Reduce abandonment, increase conversions and improve UX.
Ensure you are using an analytics platform like Zuko Analytics that gathers data at the form field level.
Software platforms with this feature allow you to break out the data for each form field as well as analyzing form conversion as a whole.
Abandonment data on a field means that it was the last field the user interacted with before leaving the form. The fields with the highest volumes of abandonment will give you an idea of where the largest opportunities for improvement are. They might not be the fields with the biggest problems, though.
Abandonment rate is calculated by number of abandonments on a field / number of sessions that interacted with that field. It is often more reflective of issues than the absolute number of abandonments. Fields with lower volumes of interactions could have a high proportion of dropouts.
A field return is when a user fills in a form but then comes back later to correct it. A high proportion of field returns might indicate an issue with the field’s usability, which is affecting the user experience.
When users are spending a lot of time trying to complete a particular field it may be causing them frustration.

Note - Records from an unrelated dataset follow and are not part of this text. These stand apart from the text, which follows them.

-- ==== Sys2Proof/Machine/Parts.lean ====
section
/-! DEFINITION. The units of the machine as plain data (spec/00_scope.md R1): CPU, interrupt controller, timer, OAM
DMA, pixel pipeline, sound pipeline, cartridge controller, and the port to the host. Every register has one home; the
bus (Sys2Proof/Machine/Ops.lean) routes its address to it. -/

namespace Sys2Proof.Machine

/-- CpuCore (R20 to R27). -/
structure Cpu where
  /-- Accumulator, high half of AF (R20). -/
  a : Byte
  /-- Flags: bit 7 Z, bit 6 N, bit 5 Hf, bit 4 Cf, bits 3:0 zero (R22). -/
  f : Byte
  b : Byte
  c : Byte
  d : Byte
  e : Byte
  h : Byte
  l : Byte
  /-- Stack pointer (R21). -/
  sp : Word
  /-- Program counter, the address of the next byte to fetch (R23). -/
  pc : Word
  /-- Interrupt Master Enable (R24). -/
  ime : Bool
  /-- The CPU idles until an interrupt is pending (R25). -/
  halted : Bool
  /-- The next opcode fetch does not increment PC (R26). -/
  haltBug : Bool
  /-- IME is set after the next instruction; used only when `EI_DELAY = 1` (R27). -/
  eiPending : Bool
  deriving DecidableEq, Repr

/-- InterruptController: the two memory-mapped registers (R35, R36). -/
structure Irq where
  /-- IF, stored bits 4:0 (R35). -/
  request : Byte
  /-- IE, all eight bits stored (R36). -/
  enable : Byte
  deriving DecidableEq, Repr

/-- TimerUnit (R33, R34, R56). -/
structure Timer where
  /-- Cycles modulo 2^16; DIV is its high byte (R33, R56). -/
  divCounter : Word
  /-- Cycles since the last TIMA increment (R56). -/
  timaAcc : Nat
  tima : Byte
  tma : Byte
  tac : Byte
  deriving DecidableEq, Repr

/-- The OAM DMA state machine (R41, R57). -/
structure Dma where
  /-- The DMA register, 0xFF46 (R41). -/
  reg : Byte
  /-- The in-progress flag (R57). -/
  active : Bool
  /-- Cycles accumulated since the trigger (R57). -/
  elapsed : Nat
  deriving DecidableEq, Repr

/-- A pixel of the framebuffer (R58, R413). -/
structure Rgb where
  red : Byte
  green : Byte
  blue : Byte
  deriving DecidableEq, Repr

/-- PixelPipeline: its registers (R37 to R40) and internal state (R58). -/
structure Ppu where
  lcdc : Byte
  stat : Byte
  scy : Byte
  scx : Byte
  ly : Byte
  lyc : Byte
  bgp : Byte
  obp0 : Byte
  obp1 : Byte
  wy : Byte
  wx : Byte
  /-- `ppuBudget`, the scanline cycle counter, counting down from 456 (R58, R402). -/
  budget : Nat
  /-- The previous value of LY = LYC (R58, R404). -/
  prevCoin : Bool
  /-- `FB`: 144 rows of 160 pixels (R58). -/
  fb : List (List Rgb)
  /-- `CODE`: 144 rows of 160 two-bit background colour codes (R58). -/
  code : List (List (BitVec 2))
  /-- The "render required" signal (R58, R402). -/
  frameReady : Bool
  deriving DecidableEq, Repr

/-- A pulse channel (R43, R450): channel 1 is `NR11` to `NR14`, channel 2 `NR21` to `NR24`. -/
structure Pulse where
  /-- NRx1: duty and length field. -/
  nr1 : Byte
  /-- NRx2: initial volume, envelope direction and period. -/
  nr2 : Byte
  /-- NRx3: frequency bits 7:0. -/
  nr3 : Byte
  /-- NRx4: trigger, length enable, frequency bits 10:8. -/
  nr4 : Byte
  /-- `chEnabled`. -/
  on : Bool
  /-- `freqTimer`. -/
  timer : Nat
  /-- `dutyPos`. -/
  duty : Nat
  /-- `lengthCtr`. -/
  length : Nat
  /-- `envTimer`. -/
  env : Nat
  vol : Nat
  deriving DecidableEq, Repr

/-- The sweep unit of channel 1 (R43, R450, R463). -/
structure Sweep where
  nr10 : Byte
  /-- `sweepTimer`. -/
  timer : Nat
  /-- `sweepShadow`. -/
  shadow : Nat
  /-- `sweepEnabled`. -/
  enabled : Bool
  deriving DecidableEq, Repr

/-- The wave channel, channel 3 (R43, R450); its samples are in wave RAM (R45). -/
structure Wave where
  nr30 : Byte
  nr31 : Byte
  nr32 : Byte
  nr33 : Byte
  nr34 : Byte
  /-- `chEnabled[2]`. -/
  on : Bool
  /-- `freqTimer[3]`. -/
  timer : Nat
  /-- `wavePos`. -/
  pos : Nat
  /-- `lengthCtr[3]`. -/
  length : Nat
  deriving DecidableEq, Repr

/-- The noise channel, channel 4 (R43, R450). -/
structure Noise where
  nr41 : Byte
  nr42 : Byte
  nr43 : Byte
  nr44 : Byte
  /-- `chEnabled[3]`. -/
  on : Bool
  /-- `freqTimer[4]`. -/
  timer : Nat
  lfsr : BitVec 15
  /-- `lengthCtr[4]`. -/
  length : Nat
  /-- `envTimer[4]`. -/
  env : Nat
  /-- `vol[4]`. -/
  vol : Nat
  deriving DecidableEq, Repr

/-- The frame sequencer (R450, R460). -/
structure Sequencer where
  /-- `fsCounter`: cycles since the last step. -/
  counter : Nat
  /-- `fsStep`: the step the next event performs. -/
  step : Nat
  deriving DecidableEq, Repr

/-- The output sampler (R61, R450, R470). -/
structure Sampler where
  /-- `sampleAcc`: cycles since the last output sample. -/
  acc : Nat
  /-- `audioBuf`: the buffer being filled, (left, right) pairs, oldest first. -/
  buf : List (Byte × Byte)
  /-- `pcmOut`: the full buffers handed to the sink, oldest first. -/
  out : List (List (Byte × Byte))
  deriving DecidableEq, Repr

/-- SoundPipeline (R43, R44, R450). -/
structure Apu where
  sweep : Sweep
  pulse1 : Pulse
  pulse2 : Pulse
  wave : Wave
  noise : Noise
  /-- NR50: the volumes of the two sides. -/
  nr50 : Byte
  /-- NR51: panning. -/
  nr51 : Byte
  /-- NR52, stored bit 7 only (R44). -/
  nr52 : Byte
  seq : Sequencer
  sampler : Sampler
  deriving DecidableEq, Repr

/-- The controller styles of R30. -/
inductive MbcType where
  | romOnly | mbc1 | mbc2 | mbc35
  deriving DecidableEq, Repr

/-- What the cartridge header fixes at construction (R30, R100). -/
structure Header where
  mbcType : MbcType
  romBanks : Nat
  ramBanks : Nat
  deriving DecidableEq, Repr

/-- `bankMode` of R30: 0 is ROM-banking, 1 RAM-banking mode. -/
inductive BankMode where
  | romBanking | ramBanking
  deriving DecidableEq, Repr

/-- The cartridge controller (R30). -/
structure Mbc where
  header : Header
  romBank : Nat
  ramBank : Nat
  ramEnabled : Bool
  bankMode : BankMode
  deriving DecidableEq, Repr

/-- `runState` (R61, R380). -/
inductive RunState where
  | running | paused | stopRequested
  deriving DecidableEq, Repr

/-- The actions of the host on the core (R380). -/
inductive HostAction where
  | setJoypad (j : Byte)
  | pause
  | resume
  | stop
  | takeFrame
  | takeAudio
  | takeSerial
  | debugPeek (addr : Word)
  deriving DecidableEq, Repr

/-- The port to the host (R60, R61, R380). -/
structure HostPort where
  /-- `JOY`, 0 = pressed (R60). -/
  joy : Byte
  /-- `serialOut`, oldest byte first (R61). -/
  serialOut : List Byte
  runState : RunState
  /-- The host's action sequence still to come (the open parameter of spec/92_eei_decisions.md): one list for each
  pass of the run loop, performed in order before that pass's iteration (R370, R380). Passes beyond the list have no
  action. -/
  script : List (List HostAction)
  deriving DecidableEq, Repr

end Sys2Proof.Machine
end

High field returns or time taken might indicate a problem field but not necessarily - some fields naturally require a lot of involvement. To decide whether there’s an issue, look at the difference in returns or time taken between abandoned and completed sessions. If abandoned sessions have a significantly higher figure, it is a clear indication that the field is causing users friction.

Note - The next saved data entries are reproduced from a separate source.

-- ==== Sys2Proof/Machine/State.lean ====
section
/-! DEFINITION. The state of the machine, the reasons a step can stop, and the state after reset
(spec/10_state.md, spec/70_reset_and_hazards.md R500). -/

namespace Sys2Proof.Machine

/-- Everything the spec gives the machine. -/
structure State where
  cpu : Cpu
  irq : Irq
  timer : Timer
  dma : Dma
  ppu : Ppu
  apu : Apu
  mbc : Mbc
  port : HostPort
  /-- P1, stored bits 5:4 only (R31). -/
  p1 : Byte
  /-- SB (R32). -/
  sb : Byte
  /-- SC (R32). -/
  sc : Byte
  /-- True while 0x0000 to 0x00FF read the boot ROM (R29). -/
  bootOverlay : Bool
  /-- `MEM` of R28 less the registers that are fields above, keyed by CPU address: video RAM, work RAM, OAM, wave RAM,
  HRAM and the plain I/O bytes (BOOT at 0xFF50, 0xFF15, 0xFF1F and those of R46). -/
  mem : Memory
  /-- `XRAM`, keyed by offset (R29). -/
  xram : Memory
  /-- `CART`, never written by a step (R29). -/
  cart : Cart
  /-- `BOOT_ROM`, never written by a step (R29). -/
  bootRom : Memory
  /-- The parameters of R7, never written by a step. -/
  par : Params
  /-- The scratch counter `charged` of R371: the model's own field, 0 between steps. While an instruction runs it is
  the number of cycles charged so far; when the instruction is complete it is the instruction's cycle count. -/
  charged : Nat
  deriving DecidableEq, Repr

/-- Why the machine stops with a fault: never. No instruction, access or decode can trap, fault or abort (R350), so
the type has no constructor and nothing raises one. -/
inductive Fault where
  deriving DecidableEq, Repr

/-- Why an instruction is refused. -/
inductive Refusal where
  /-- Raised by `exec` for an instruction that has no meaning yet; safe, since nothing runs on. No arm raises it. -/
  | notModelled (mnemonic : String)
  /-- Raised by the meaning of STOP, to which the spec gives no semantics (R332: `refuse`, "not specified"); safe,
  since nothing runs on. -/
  | stopNotSpecified
  deriving DecidableEq, Repr

/-- The three outcomes of a step or of a meaning on this machine. -/
abbrev Result := Host.Outcome State Fault Refusal

/-- The state after a cold reset (R500, R71) of the machine with these parameters, cartridge image, boot ROM, header
results and host action sequence. -/
def State.coldWith (par : Params) (cart : Cart) (bootRom : Memory) (hd : Header)
    (script : List (List HostAction)) : State where
  cpu := Cpu.cold
  irq := Irq.cold
  timer := Timer.cold
  dma := Dma.cold
  ppu := Ppu.cold
  apu := Apu.cold
  mbc := Mbc.atReset hd
  port := HostPort.atReset script
  p1 := 0x00#8
  sb := 0x00#8
  sc := 0x00#8
  bootOverlay := true
  mem := []
  xram := []
  cart := cart
  bootRom := bootRom
  par := par
  charged := 0

/-- The state after a skip-boot reset (R500, R70) of the machine with these parameters, cartridge image, header results
and host action sequence. -/
def State.skipBootWith (par : Params) (cart : Cart) (bootRom : Memory) (hd : Header)
    (script : List (List HostAction)) : State where
  cpu := Cpu.skipBoot par.afReset
  irq := Irq.skipBoot
  timer := Timer.skipBoot
  dma := Dma.skipBoot
  ppu := Ppu.skipBoot
  apu := Apu.skipBoot
  mbc := Mbc.atReset hd
  port := HostPort.atReset script
  p1 := 0x00#8
  sb := 0x00#8
  sc := 0x7E#8
  bootOverlay := false
  mem := []
  xram := []
  cart := cart
  bootRom := bootRom
  par := par
  charged := 0

/-- The machine right after reset: the skip-boot reset with the default parameters, no boot ROM and the blank ROM_ONLY
cartridge of spec/95_test_vectors.md section 2.0, and no host action to come. Of the parameters that R7 leaves open
(CART, BOOT_ROM, SKIP_BOOT, the host's actions) these are the choice; `construct` (Sys2Proof/Machine/Reset.lean) gives
the reset state for every other choice. DESIGN CHOICE (log entry 1), unsafe. -/
def State.reset : State :=
  State.skipBootWith Params.default Cart.blank []
    { mbcType := .romOnly, romBanks := 2, ramBanks := 0 } []

end Sys2Proof.Machine
end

For example, Gross income shows a discrepancy in the data between abandoned and completed sessions:
If users have tried to submit but haven’t successfully completed the form, there is likely to be an issue somewhere in the form. The fields users interact with immediately after attempting to submit are likely to be the ones causing the friction.
Analyze which error messages are being shown most frequently and whether they correlate with abandonment.
A large proportion of errors associated with a field implies that it is causing problems to your users.
Collate your list of problem fields and use it to create hypotheses about what is causing abandonment.
- Now you have your list, look at your form with your users’ eyes and create theories of what is causing them to abandon at this point.
- Test your hypotheses by making changes and analyzing the effects on abandonment and conversion.